[Dataset records]
-- ==== Sys2Proof/Config.lean ====
section
/-!
DEFINITION. What the manual leaves open as a value: constants without a body, so that a statement holds whatever they
are. Each is applied to a counter of the state or to the operands it depends on (log entry 3).
-/

namespace Sys2Proof

/-- R166, R367: the order in which the hardware performs accesses or additions that the manual leaves unordered. -/
opaque Config.orderChoice : Nat → Nat

/-- R121: what a spill frame holds, by lane, once its register has become resident. -/
opaque Config.frameWord : Nat → Nat → BitVec 64

/-- R275: the passes that a vector instruction runs, by its word, element width and group multiplier, where the manual
gives no count. -/
opaque Config.passes : BitVec 32 → Nat → Nat → Nat

/-- R275: the passes that a vector access ran before it trapped at an element, by its word, element width, group multiplier and the
element. -/
opaque Config.passesTo : BitVec 32 → Nat → Nat → Nat → Nat

/-- R169: the scale that VBSCALE writes when QFMT names a format without scales. -/
opaque Config.openScale : Nat → BitVec 16

/-- R126: how often the estimator saturates in a VTOPK; the count tree decides every result. -/
opaque Config.estimatorEvents : Nat → Nat

/-- R351: the word that an atomic packet of another package leaves, whose operands the header does not hold. -/
opaque Config.remoteAtomic : Nat → BitVec 64

/-- R355: the epoch that a master sends which has seen none. -/
opaque Config.firstEpoch : Nat → BitVec 16

/-- R320: the key pair that the random-number generator draws at a tenant turnover. -/
opaque Config.sealKey : Nat → BitVec 512

/-- R344: the measurements 1 to 4, which are those of the firmware images. -/
opaque Config.firmwareMeasurement : Nat → BitVec 256

/-- R344: the signature over a measurement response. -/
opaque Config.signature : Nat → BitVec 3072

/-- R344: the certificates of the chain that ends at Psiben's root. -/
opaque Config.certificateChain : List Nat

/-- R342, R344: the bytes of a measurement, by its index and its value. -/
opaque Config.measurementBytes : Nat → List Nat → List Nat

/-- R327: where the Usher's register block holds the registers that the manual names, in doublewords. -/
opaque Config.usherOffset : Nat → Nat

/-- R342: the nanoseconds that have passed since the last power sample. -/
opaque Config.sinceSample : Nat → Nat

/-- R342: the code, the detail and the unit that a dump gives for a fatal error, the number of its hub unit, and the firmware
release. -/
opaque Config.fatalCode : Nat → BitVec 8
opaque Config.fatalDetail : Nat → Nat → BitVec 56
opaque Config.fatalUnit : Nat → Nat → BitVec 64
opaque Config.hubUnit : Nat → Nat → Nat
opaque Config.firmwareRelease : BitVec 64

/-- R342: the doublewords between a section and the one before it, and the entries of the journal's tail. -/
opaque Config.dumpGap : Nat → Nat
opaque Config.tailEntries : Nat

/-- R282, R371: how many more words a transfer of a purged strand delivers. -/
opaque Config.purgedWords : Nat → Nat → Nat

/-- R355: the header fields of a token that the manual does not give, as a number to take them from. -/
opaque Config.tokenHeader : Nat → BitVec 256

end Sys2Proof
end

* WORK TASK *
Every line above that holds the word "signature" is to be found and copied.

* OUTPUT BELOW *
/-- R344: the signature over a measurement response. -/
opaque Config.signature : Nat → BitVec 3072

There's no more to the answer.